- [EXERCISE DETAILS]:
Use the entries below and reproduce exactly the lines from the one containing "(s.laneState l == lsAvailable" down to the one containing "if placeVoted p then placeLane", both of them included.

EXCERPTED RECORDS below:

/-- State of a lane. -/
def State.laneState (s : State) (l : Nat) : Nat := s.fld (LANE_LSTATE l) LANE_LSTATE_STATE
/-- Mode of a triad. -/
def State.triadMode (s : State) (t : Nat) : Nat := s.fld (LANE_TRIAD t) LANE_TRIAD_MODE
/-- Odd lane of a triad. -/
def State.triadOdd (s : State) (t : Nat) : Nat := s.fld (LANE_TRIAD t) LANE_TRIAD_ODD
/-- What the LANE block holds of a lane. -/
def State.lane (s : State) (l : Nat) : Lane := if h : l < 3 then s.lanes[l] else Lane.reset
/-- Change what the LANE block holds of a lane. -/
def State.modLane (s : State) (l : Nat) (g : Lane → Lane) : State :=
  if h : l < 3 then { s with lanes := s.lanes.set l (g s.lanes[l]) } else s
/-- What the LANE block holds of a triad. -/
def State.triad (s : State) (t : Nat) : Triad := if h : t < 4 then s.triads[t] else Triad.reset
/-- Change what the LANE block holds of a triad. -/
def State.modTriad (s : State) (t : Nat) (g : Triad → Triad) : State :=
  if h : t < 4 then { s with triads := s.triads.set t (g s.triads[t]) } else s

/-- The lanes. -/
def allLanes : List Nat := [0, 1, 2]
/-- The triads. -/
def allTriads : List Nat := [0, 1, 2, 3]

/-- Whether a lane takes part in the votes of a triad as far as its own state goes (R171). -/
def State.laneVotes (s : State) (l t : Nat) : Bool :=
  s.laneState l == lsAvailable || (s.laneState l == lsRejoin && (s.lane l).rejoined.contains t)

/-- The voting lanes of a triad (R170, R172). -/
def State.voters (s : State) (t : Nat) : List Nat :=
  if s.triadMode t = modeFree ∨ 2 < s.triadMode t then []
  else allLanes.filter fun l => (s.triadMode t == modeTriad || l != s.triadOdd t) && s.laneVotes l t

/-- Whether a triad offers its voted placement. -/
def State.votedOffered (s : State) (t : Nat) : Bool :=
  (s.triad t).lost.isNone && (s.voters t).length == (if s.triadMode t = modeTriad then 3 else 2)

/-- Whether a core offers a free placement (R170, R171, R190). -/
def State.freeOffered (s : State) (l t : Nat) : Bool :=
  decide (l < 3) &&
    (s.triadMode t == modeFree ||
      (s.triadMode t == modePair && s.triadOdd t == l && s.fld (LANE_TRIAD t) LANE_TRIAD_STATE != 3)) &&
    !(s.lane l).toCopy.contains t &&
    (s.laneState l == lsAvailable || (s.laneState l == lsRejoin && (s.lane l).freeOffered))

/-- The triad a placement belongs to. -/
def placeTriad (p : Nat) : Nat := p % 4
/-- The lane of a free placement. -/
def placeLane (p : Nat) : Nat := p / 4 % 4

/-- Whether a placement exists in the triad modes of this instant (R169). -/
def State.placeExists (s : State) (p : Nat) : Bool :=
  if placeVoted p then placeLane p == 0 && s.votedOffered (placeTriad p)
  else s.freeOffered (placeLane p) (placeTriad p)

/-- The lanes in which a placement runs a task. -/
def State.placeLanes (s : State) (p : Nat) : List Nat :=
  if placeVoted p then s.voters (placeTriad p) else if placeLane p < 3 then [placeLane p] else []

/-- The cores of a placement. -/
def State.placeCores (s : State) (p : Nat) : List (Fin 12) := (s.placeLanes p).map fun l => coreAt l (placeTriad p)

/-- All task numbers. -/
def allTasks : List Nat := List.range 64

/-- The frame count of the present frame. -/
def State.frameCount (s : State) : Nat := s.regPair FRM_FCOUNTL FRM_FCOUNTH

/-- The placement in which a task runs now: that of FRM_TCFG.PLACE until its first release. -/
def State.placeNow (s : State) (n : Nat) : Nat :=
  if (s.task n).placed then (s.task n).place else s.fld (FRM_TCFG n) FRM_TCFG_PLACE

/-- Tasks whose cycle exists on a placement that satisfies a test. -/
def State.tasksWith (s : State) (p : Nat → Cycle → Bool) : List Nat :=
  allTasks.filter fun n => match (s.task n).cycle with
    | some c => p n c
    | none => false

/-- Whether a task has an open or carried cycle in some lane (R154, R193). -/
def State.cycleOpen (s : State) (n : Nat) : Bool :=
  match (s.task n).cycle with
  | some c => !c.openOn.isEmpty || c.carried
  | none => false

/-! ### The release count (R158) -/

/-- The largest value in the ring: the count of the last release. -/
def Task.lastRelease (k : Task) : Nat := k.relRing.toList.foldl max 0

/-- Write the next release count into the next word of the ring. -/
def Task.nextRelease (k : Task) : Task :=
  let r := k.lastRelease + 1
  { k with relRing := k.relRing.set (r % 8) r (Nat.mod_lt _ (by decide)) }

/-! ### Epochs (R192, R193) -/

/-- The open epoch of a task, as both Anvils hold it. -/
def State.openEpoch (s : State) (n : Nat) : Nat := s.fld (ANX_EPOCH n) ANX_EPOCH_OPEN
/-- The closed epoch of a task. -/
def State.closedEpoch (s : State) (n : Nat) : Nat := s.fld (ANX_EPOCH n) ANX_EPOCH_CLOSED

/-- Set both epochs of a task in both Anvils. -/
def State.setEpochs (s : State) (n opn cls : Nat) : State :=
  let v := BitVec.ofNat 32 (opn % 65536 + cls % 65536 * 65536)
  (s.setReg (ANX_EPOCH n) v).setReg (ANY_EPOCH n) v

/-- A new placement epoch: the open value becomes the closed one and the new open value is one more (R192). Records of
the vote in progress belong to the closed epoch from here on (R194). -/
def State.advanceEpoch (s : State) (n : Nat) : State :=
  (s.setEpochs n (s.openEpoch n + 1) (s.openEpoch n)).modTask n fun k =>
    { k with switchRelease := k.lastRelease, oldVote := k.vote, vote := none }

/-- Count in both Anvils. -/
def State.bumpAnvils (s : State) (x y k : Nat) : State := (s.bumpBy x k).bumpBy y k

/-- Set a flag in both Anvils' status. -/
def State.flagAnvils (s : State) (f : Field) : State := (s.flag ANX_STATUS f).flag ANY_STATUS f

/-- The records a vote still holds: those of a vote that has been judged are gone. -/
def voteRecords : Option Vote → Nat
  | some v => if v.judged then 0 else v.records.length
  | none => 0

/-- Both epochs become 0 and every record still held is discarded and counted (R193). -/
def State.resetEpochs (s : State) (n : Nat) : State :=
  let k := s.task n
  let dropped := voteRecords k.vote + voteRecords k.oldVote
  ((s.setEpochs n 0 0).bumpAnvils ANX_STALE_CNT ANY_STALE_CNT dropped).modTask n fun k =>
    { k with vote := none, oldVote := none, switchRelease := 0, closedRelease := k.lastRelease }
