-- ==== Sys2Proof/Machine/Time.lean ====
section
/-!
DEFINITION. The time base (11_time.md): states and corrections, commanded steps, time-stamps, and the PTP subset.
Times and offsets are in units of 2^-16 ns.
-/

namespace Sys2Proof.Machine

/-- The SOURCE of the time base. -/
def srcTime : Nat := srcOf TIME_STATUS

/-- Change what the time base holds. -/
def State.modTime (s : State) (g : TimeState → TimeState) : State := { s with time := g s.time }

/-- States of R284. -/
def tsFree : Nat := 0
def tsAcquiring : Nat := 1
def tsLocked : Nat := 2
def tsHoldover : Nat := 3

/-- TIME_STATUS.STATE. -/
def State.timeState (s : State) : Nat := s.fld TIME_STATUS TIME_STATUS_STATE

/-- Enter a state; the counts of R284 start anew, in FREE the clock runs at R = 0, and a change raises line RING (R167). -/
def State.setTimeState (s : State) (st : Nat) : State :=
  let s := s.when (s.timeState != st) fun t => t.irq lineRing
  let s := (s.putFld TIME_STATUS TIME_STATUS_STATE st).modTime fun k => { k with within := 0, beyond := 0 }
  if st = tsFree then (s.setReg TIME_RATE 0).modTime fun k => { k with slewLeft := 0 } else s

/-- A 16-bit field as a signed number. -/
def signed16 (x : Nat) : Int := (BitVec.ofNat 16 x).toInt

/-- A received frame's start of frame at the MDI (R289): 1/16 ns is 4096 units. -/
def State.stampIn (s : State) (p : Nat) (raw : Int) : Int :=
  raw - ((s.fld (TIME_FLAT p) TIME_FLAT_FIN : Nat) + signed16 (s.fld (TIME_ULAT p) TIME_ULAT_UIN)) * 4096

/-- A sent frame's start of frame at the MDI (R289). -/
def State.stampOut (s : State) (p : Nat) (raw : Int) : Int :=
  raw + ((s.fld (TIME_FLAT p) TIME_FLAT_FOUT : Nat) + signed16 (s.fld (TIME_ULAT p) TIME_ULAT_UOUT)) * 4096

/-- A signed number of 32 bits, saturating. -/
def satWord (x : Int) : Word := BitVec.ofInt 32 (max (-(2 ^ 31)) (min (2 ^ 31 - 1) x))

/-! ### Corrections (R283, R285, R286, R287) -/

/-- A step of the clock counts in the correction sum; what PTP has stamped before it is discarded (R288). -/
def State.stepClock (s : State) (d : Int) : State :=
  s.modTime fun k =>
    { k with clock := (k.clock + d).toNat, corr := k.corr + d, stepped := true,
             ports := k.ports.map fun p => { p with sync := none, asked := none } }

/-- States of a ring (R261). -/
def ringColdstart : Nat := 2
def ringRun : Nat := 3
/-- SOPn_STATE.RSTATE. -/
def State.ringState (s : State) (n : Nat) : Nat := s.fld (SOP_STATE n) SOP_STATE_RSTATE
/-- The rings. -/
def allRings : List Nat := [0, 1, 2, 3, 4, 5]

/-- Whether the servo may step the clock by itself (R286), the offset apart. -/
def State.mayStep (s : State) : Bool :=
  s.isSet TIME_CTRL TIME_CTRL_AUTOSTEP && s.timeState == tsAcquiring &&
    allRings.all fun n => s.ringState n != ringColdstart && s.ringState n != ringRun

/-- TIME_STEPTH. -/
def State.stepThreshold (s : State) : Int := (max 1 (s.fld TIME_STEPTH TIME_STEPTH_STEPTH) : Nat) * (clockUs : Int)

End of EXCERPTED RECORDS.

- [RESPONSE]:
    (s.laneState l == lsAvailable || (s.laneState l == lsRejoin && (s.lane l).freeOffered))

/-- The triad a placement belongs to. -/
def placeTriad (p : Nat) : Nat := p % 4
/-- The lane of a free placement. -/
def placeLane (p : Nat) : Nat := p / 4 % 4

/-- Whether a placement exists in the triad modes of this instant (R169). -/
def State.placeExists (s : State) (p : Nat) : Bool :=
  if placeVoted p then placeLane p == 0 && s.votedOffered (placeTriad p)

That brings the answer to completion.